SSR 96–5p, 20 C.F.R. § 416.945. A medical source’s statement about what an individual can
still do is a medical opinion. Medical sources often offer opinions about whether an individual
who has applied for disability benefits is “disabled” or “unable to work,” or make similar
statements of opinions. See Robinson v. Astrue, 365 F.App’x 993, 999 (11th Cir. 2010) (“task of
determining a claimant’s [RFC] and ability to work is within the province of the ALJ, not of
doctors”). A medical source opinion is not entitled to controlling weight or given special
significance. Because determination of a claimant’s RFC is an administrative finding, that
determination is reserved to the Commissioner. See Shaw v. Astrue, 392 F.App’x 684, 687 (11th
Neither the Eleventh Circuit nor the Social Security Regulations require the ALJ to
provide a detailed written analysis of each impairment and the effect on the claimant’s ability to
perform each and every work-related function such as sitting, standing, walking, lifting, carrying,
pushing, and pulling.
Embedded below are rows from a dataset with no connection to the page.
-- ==== Sys2Proof/Machine/FizInt.lean ====
section
/-! DEFINITION. Fizhaig integer instructions (R332, R333): arithmetic, shifts, comparisons, multiplication and division, immediates, loads and
stores, branches and jumps. -/

namespace Sys2Proof.Machine
open Sys2Proof

/-! ## Operations -/

/-- DIV: divide by 0 gives 0xFFFF_FFFF; 0x8000_0000 / −1 gives 0x8000_0000 (Table 8.13). -/
def fzDivS (a b : Word) : Word := if b = 0#32 then 0xFFFFFFFF#32 else BitVec.ofInt 32 (a.toInt.tdiv b.toInt)

/-- DIVU. -/
def fzDivU (a b : Word) : Word := if b = 0#32 then 0xFFFFFFFF#32 else BitVec.ofNat 32 (a.toNat / b.toNat)

/-- REM: divide by 0 gives ra; 0x8000_0000 / −1 gives 0. -/
def fzRemS (a b : Word) : Word := if b = 0#32 then a else BitVec.ofInt 32 (a.toInt.tmod b.toInt)

/-- REMU. -/
def fzRemU (a b : Word) : Word := if b = 0#32 then a else BitVec.ofNat 32 (a.toNat % b.toNat)

/-- A 16-bit immediate, zero-extended (R332). -/
def zimm (imm : Nat) : Word := BitVec.ofNat 32 (imm % 65536)

/-! ## Register operations -/

/-- ADD: rd ← ra + rb (Table 8.13). -/
def execFzAdd (c rd ra rb : Nat) (s : State) : Host.Outcome State Fault Refusal := fzAlu c rd (fun b => b.g ra + b.g rb) s

/-- SUB: rd ← ra − rb (Table 8.13). -/
def execFzSub (c rd ra rb : Nat) (s : State) : Host.Outcome State Fault Refusal := fzAlu c rd (fun b => b.g ra - b.g rb) s

/-- AND: rd ← ra & rb (Table 8.13). -/
def execFzAnd (c rd ra rb : Nat) (s : State) : Host.Outcome State Fault Refusal := fzAlu c rd (fun b => b.g ra &&& b.g rb) s

/-- OR: rd ← ra | rb (Table 8.13). -/
def execFzOr (c rd ra rb : Nat) (s : State) : Host.Outcome State Fault Refusal := fzAlu c rd (fun b => b.g ra ||| b.g rb) s

/-- XOR: rd ← ra ^ rb (Table 8.13). -/
def execFzXor (c rd ra rb : Nat) (s : State) : Host.Outcome State Fault Refusal := fzAlu c rd (fun b => b.g ra ^^^ b.g rb) s

/-- ANDN: rd ← ra & ~rb (Table 8.13). -/
def execFzAndn (c rd ra rb : Nat) (s : State) : Host.Outcome State Fault Refusal := fzAlu c rd (fun b => b.g ra &&& ~~~(b.g rb)) s

/-- SLL: rd ← ra shifted left by rb[4:0] (Table 8.13). -/
def execFzSll (c rd ra rb : Nat) (s : State) : Host.Outcome State Fault Refusal := fzAlu c rd (fun b => b.g ra <<< shAmt (b.g rb)) s

/-- SRL: rd ← ra shifted right logically by rb[4:0] (Table 8.13). -/
def execFzSrl (c rd ra rb : Nat) (s : State) : Host.Outcome State Fault Refusal := fzAlu c rd (fun b => b.g ra >>> shAmt (b.g rb)) s

/-- SRA: rd ← ra shifted right arithmetically by rb[4:0] (Table 8.13). -/
def execFzSra (c rd ra rb : Nat) (s : State) : Host.Outcome State Fault Refusal := fzAlu c rd (fun b => sar (b.g ra) (shAmt (b.g rb))) s

/-- ROR: rd ← ra rotated right by rb[4:0] (Table 8.13). -/
def execFzRor (c rd ra rb : Nat) (s : State) : Host.Outcome State Fault Refusal := fzAlu c rd (fun b => rotr (b.g ra) (shAmt (b.g rb))) s

/-- SLT: rd ← 1 if ra < rb signed (Table 8.13). -/
def execFzSlt (c rd ra rb : Nat) (s : State) : Host.Outcome State Fault Refusal := fzAlu c rd (fun b => truth (slt (b.g ra) (b.g rb))) s

/-- SLTU: rd ← 1 if ra < rb unsigned (Table 8.13). -/
def execFzSltu (c rd ra rb : Nat) (s : State) : Host.Outcome State Fault Refusal := fzAlu c rd (fun b => truth (ult (b.g ra) (b.g rb))) s

/-- MIN: rd ← the signed minimum (Table 8.13). -/
def execFzMin (c rd ra rb : Nat) (s : State) : Host.Outcome State Fault Refusal := fzAlu c rd (fun b => if slt (b.g ra) (b.g rb) then b.g ra else b.g rb) s

/-- MAX: rd ← the signed maximum (Table 8.13). -/
def execFzMax (c rd ra rb : Nat) (s : State) : Host.Outcome State Fault Refusal := fzAlu c rd (fun b => if slt (b.g ra) (b.g rb) then b.g rb else b.g ra) s

/-- CLZ: rd ← leading zeros of ra (Table 8.13). -/
def execFzClz (c rd ra : Nat) (s : State) : Host.Outcome State Fault Refusal := fzAlu c rd (fun b => clz (b.g ra)) s

/-- MUL: rd ← low word of ra × rb (Table 8.13). -/
def execFzMul (c rd ra rb : Nat) (s : State) : Host.Outcome State Fault Refusal := fzAlu c rd (fun b => b.g ra * b.g rb) s

/-- MULH: rd ← signed high word of ra × rb (Table 8.13). -/
def execFzMulh (c rd ra rb : Nat) (s : State) : Host.Outcome State Fault Refusal := fzAlu c rd (fun b => mulh (b.g ra) (b.g rb)) s

/-- MULHU: rd ← unsigned high word of ra × rb (Table 8.13). -/
def execFzMulhu (c rd ra rb : Nat) (s : State) : Host.Outcome State Fault Refusal := fzAlu c rd (fun b => mulhu (b.g ra) (b.g rb)) s

/-- DIV: rd ← signed quotient (Table 8.13). -/
def execFzDiv (c rd ra rb : Nat) (s : State) : Host.Outcome State Fault Refusal := fzAlu c rd (fun b => fzDivS (b.g ra) (b.g rb)) s

/-- DIVU: rd ← unsigned quotient (Table 8.13). -/
def execFzDivu (c rd ra rb : Nat) (s : State) : Host.Outcome State Fault Refusal := fzAlu c rd (fun b => fzDivU (b.g ra) (b.g rb)) s

/-- REM: rd ← signed remainder (Table 8.13). -/
def execFzRem (c rd ra rb : Nat) (s : State) : Host.Outcome State Fault Refusal := fzAlu c rd (fun b => fzRemS (b.g ra) (b.g rb)) s

/-- REMU: rd ← unsigned remainder (Table 8.13). -/
def execFzRemu (c rd ra rb : Nat) (s : State) : Host.Outcome State Fault Refusal := fzAlu c rd (fun b => fzRemU (b.g ra) (b.g rb)) s

/-! ## Immediates -/

/-- ADDI: rd ← ra + imm, sign-extended (Table 8.13). -/
def execFzAddi (c rd ra imm : Nat) (s : State) : Host.Outcome State Fault Refusal := fzAlu c rd (fun b => b.g ra + simm imm) s

/-- ANDI: rd ← ra & imm, zero-extended (Table 8.13). -/
def execFzAndi (c rd ra imm : Nat) (s : State) : Host.Outcome State Fault Refusal := fzAlu c rd (fun b => b.g ra &&& zimm imm) s

/-- ORI: rd ← ra | imm, zero-extended (Table 8.13). -/
def execFzOri (c rd ra imm : Nat) (s : State) : Host.Outcome State Fault Refusal := fzAlu c rd (fun b => b.g ra ||| zimm imm) s

/-- XORI: rd ← ra ^ imm, zero-extended (Table 8.13). -/
def execFzXori (c rd ra imm : Nat) (s : State) : Host.Outcome State Fault Refusal := fzAlu c rd (fun b => b.g ra ^^^ zimm imm) s

/-- SLTI: rd ← 1 if ra < imm signed (Table 8.13). -/
def execFzSlti (c rd ra imm : Nat) (s : State) : Host.Outcome State Fault Refusal := fzAlu c rd (fun b => truth (slt (b.g ra) (simm imm))) s

/-- SLTIU: rd ← 1 if ra < imm unsigned (Table 8.13). -/
def execFzSltiu (c rd ra imm : Nat) (s : State) : Host.Outcome State Fault Refusal := fzAlu c rd (fun b => truth (ult (b.g ra) (simm imm))) s

/-- SLLI: rd ← ra shifted left by imm[4:0] (Table 8.13). -/
def execFzSlli (c rd ra imm : Nat) (s : State) : Host.Outcome State Fault Refusal := fzAlu c rd (fun b => b.g ra <<< (imm % 32)) s

/-- SRLI: rd ← ra shifted right logically by imm[4:0] (Table 8.13). -/
def execFzSrli (c rd ra imm : Nat) (s : State) : Host.Outcome State Fault Refusal := fzAlu c rd (fun b => b.g ra >>> (imm % 32)) s

/-- SRAI: rd ← ra shifted right arithmetically by imm[4:0] (Table 8.13). -/
def execFzSrai (c rd ra imm : Nat) (s : State) : Host.Outcome State Fault Refusal := fzAlu c rd (fun b => sar (b.g ra) (imm % 32)) s

/-- LUI: rd ← imm16 × 65,536 (Table 8.13). -/
def execFzLui (c rd imm : Nat) (s : State) : Host.Outcome State Fault Refusal := fzAlu c rd (fun _ => BitVec.ofNat 32 (65536 * (imm % 65536))) s

/-! ## Loads and stores -/

/-- ra + imm of the current bank. -/
def fzEa (c ra imm : Nat) (s : State) : Word := (s.core c).here.g ra + simm imm

/-- LW: rd ← the word, at ra + imm (R298, R333). -/
def execFzLw (c rd ra imm ecc : Nat) (s : State) : Host.Outcome State Fault Refusal := fzDo c s (fun s => fzLoad c 0 rd (fzEa c ra imm s) ecc s)

/-- LH: rd ← the halfword, sign-extended, at ra + imm (R298, R333). -/
def execFzLh (c rd ra imm ecc : Nat) (s : State) : Host.Outcome State Fault Refusal := fzDo c s (fun s => fzLoad c 1 rd (fzEa c ra imm s) ecc s)

/-- LHU: rd ← the halfword, zero-extended, at ra + imm (R298, R333). -/
def execFzLhu (c rd ra imm ecc : Nat) (s : State) : Host.Outcome State Fault Refusal := fzDo c s (fun s => fzLoad c 2 rd (fzEa c ra imm s) ecc s)

/-- LB: rd ← the byte, sign-extended, at ra + imm (R298, R333). -/
def execFzLb (c rd ra imm ecc : Nat) (s : State) : Host.Outcome State Fault Refusal := fzDo c s (fun s => fzLoad c 3 rd (fzEa c ra imm s) ecc s)

/-- LBU: rd ← the byte, zero-extended, at ra + imm (R298, R333). -/
def execFzLbu (c rd ra imm ecc : Nat) (s : State) : Host.Outcome State Fault Refusal := fzDo c s (fun s => fzLoad c 4 rd (fzEa c ra imm s) ecc s)

/-- SW: the word of rs stored at ra + imm (R298, R333). -/
def execFzSw (c rs ra imm ecc : Nat) (s : State) : Host.Outcome State Fault Refusal :=
  fzDo c s (fun s => fzStore c 4 (fzEa c ra imm s) ((s.core c).here.g rs) ecc s)

/-- SH: the halfword of rs stored at ra + imm (R298, R333). -/
def execFzSh (c rs ra imm ecc : Nat) (s : State) : Host.Outcome State Fault Refusal :=
  fzDo c s (fun s => fzStore c 2 (fzEa c ra imm s) ((s.core c).here.g rs) ecc s)

/-- SB: the byte of rs stored at ra + imm (R298, R333). -/
def execFzSb (c rs ra imm ecc : Nat) (s : State) : Host.Outcome State Fault Refusal :=
  fzDo c s (fun s => fzStore c 1 (fzEa c ra imm s) ((s.core c).here.g rs) ecc s)

/-- SWAP: rd and the word at ra + imm exchanged; not in the NoC window (Table 8.13). -/
def fzSwap (c rd : Nat) (a : Word) (ecc : Nat) (s : State) : FzRes :=
  let x := s.core c
  let ad := a.toNat
  if ad % 4 ≠ 0 then .trap 3 ad false s
  else if !fzAllowed c x x.here true ad then .trap 4 ad false s
  else match fzPlace c x ad with
    | .noc _ => .trap 4 ad false s
    | _ => fzAtBank c ad (fun t =>
      match fzRead c ad 4 ecc t with
      | (none, s1) => .trap 6 ad false s1
      | (some v, s1) =>
        match fzWrite c ad 4 (x.here.g rd).toNat 0 s1 with
        | (true, s2) => .ok (fzSetReg c rd (BitVec.ofNat 32 v) s2)
        | (false, s2) => .trap 6 ad false s2) s

/-- SWAP (R333). -/
def execFzSwap (c rd ra imm ecc : Nat) (s : State) : Host.Outcome State Fault Refusal := fzDo c s (fun s => fzSwap c rd (fzEa c ra imm s) ecc s)

/-! ## Branches and jumps -/

/-- A transfer to a target that is a multiple of 4; any other raises ALIGN and performs nothing (R333). -/
def fzJump (c rd : Nat) (target : Word) (s : State) : FzRes :=
  if target.toNat % 4 ≠ 0 then .trap 3 target.toNat false s
  else
    let x := s.core c
    let b := x.here
    .ok (s.setCore c (x.setHere { b.setG rd (b.pc + 4#32) with pc := target }))

/-- A branch to pc + 4 × disp if the comparison holds. -/
def fzBranch (c : Nat) (test : FBank → Bool) (disp : Nat) (s : State) : Host.Outcome State Fault Refusal :=
  fzDo c s (fun s =>
    let b := (s.core c).here
    if test b then fzJump c 0 (b.pc + wordDisp 16 disp) s else .ok (fzAdvance c s))

/-- BEQ: branch to pc + 4 × disp if ra equals rb (Table 8.13). -/
def execFzBeq (c ra rb disp : Nat) (s : State) : Host.Outcome State Fault Refusal := fzBranch c (fun b => b.g ra == b.g rb) disp s

/-- BNE: branch to pc + 4 × disp if ra differs from rb (Table 8.13). -/
def execFzBne (c ra rb disp : Nat) (s : State) : Host.Outcome State Fault Refusal := fzBranch c (fun b => b.g ra != b.g rb) disp s

/-- BLT: branch to pc + 4 × disp if ra < rb signed (Table 8.13). -/
def execFzBlt (c ra rb disp : Nat) (s : State) : Host.Outcome State Fault Refusal := fzBranch c (fun b => slt (b.g ra) (b.g rb)) disp s

/-- BGE: branch to pc + 4 × disp if ra ≥ rb signed (Table 8.13). -/
def execFzBge (c ra rb disp : Nat) (s : State) : Host.Outcome State Fault Refusal := fzBranch c (fun b => !slt (b.g ra) (b.g rb)) disp s

/-- BLTU: branch to pc + 4 × disp if ra < rb unsigned (Table 8.13). -/
def execFzBltu (c ra rb disp : Nat) (s : State) : Host.Outcome State Fault Refusal := fzBranch c (fun b => ult (b.g ra) (b.g rb)) disp s

/-- BGEU: branch to pc + 4 × disp if ra ≥ rb unsigned (Table 8.13). -/
def execFzBgeu (c ra rb disp : Nat) (s : State) : Host.Outcome State Fault Refusal := fzBranch c (fun b => !ult (b.g ra) (b.g rb)) disp s

/-- J: pc ← pc + 4 × disp26 (Table 8.13). -/
def execFzJ (c disp : Nat) (s : State) : Host.Outcome State Fault Refusal :=
  fzDo c s (fun s => fzJump c 0 ((s.core c).here.pc + wordDisp 26 disp) s)

/-- JAL: as J, with pc + 4 in g31 (Table 8.13). -/
def execFzJal (c disp : Nat) (s : State) : Host.Outcome State Fault Refusal :=
  fzDo c s (fun s => fzJump c 31 ((s.core c).here.pc + wordDisp 26 disp) s)

/-- JALR: rd ← pc + 4, pc ← ra + imm (Table 8.13). -/
def execFzJalr (c rd ra imm : Nat) (s : State) : Host.Outcome State Fault Refusal := fzDo c s (fun s => fzJump c rd (fzEa c ra imm s) s)

end Sys2Proof.Machine
end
See Carson v. Comm’r of Soc. Sec., 440 Fed. Appx. 863 (11th Cir.2011)
(holding that, although the ALJ “did not specifically refer to [the claimant’s] ability to walk or
stand,” the ALJ’s opinion was nevertheless sufficient to allow the court to determine that the
ALJ “did fully consider [the claimant’s] limitations with regard to walking and standing”); Baker
v. Comm’r of Soc. Sec., 384 Fed.Appx. 893, 895-96 (11th Cir. 2010) (holding that, although the
ALJ did not perform a function-by-function analysis on the effect of the claimant’s cane on
“specific basic sedentary work skills” such as “balancing, prolonged versus brief ambulation,
standing, lifting and carrying with one hand, balancing on level terrain, and stooping,” the ALJ’s
finding that the claimant was “able to walk effectively with” the cane was sufficient to support
the RFC assessment).
Based on the requirements of 20 C.F.R. §§ 404.1529 and 416.929, and SSRs 96–4p, 96–
7p, as well as opinion evidence in accordance with 20 C.F.R. §§ 404.1527 and 416.927, and
SSRs 96–2p, 96–5p, 96–6p, and 06–3p, the court finds that the ALJ considered all of Plaintiff’s
symptoms and the extent to which those symptoms could reasonably be accepted as consistent
with the objective medical evidence and other evidence, and, after doing so, correctly determined
Plaintiff has the RFC to perform light work as defined in 20 C.F.R. § 404.1567(b) and
416.967(b) with these exceptions: he must be allowed to sit or stand at will; limited to simple,
routine, repetitive tasks; and only have casual interaction with co-workers and the public.
The court concludes that the ALJ’s determination that Plaintiff is not disabled is
supported by substantial evidence and the proper legal standards were applied in reaching this
determination. The Commissioner’s final decision is therefore due to be affirmed. A separate
order in accordance with this memorandum opinion will be entered.
DONE and ORDERED this March 27, 2015.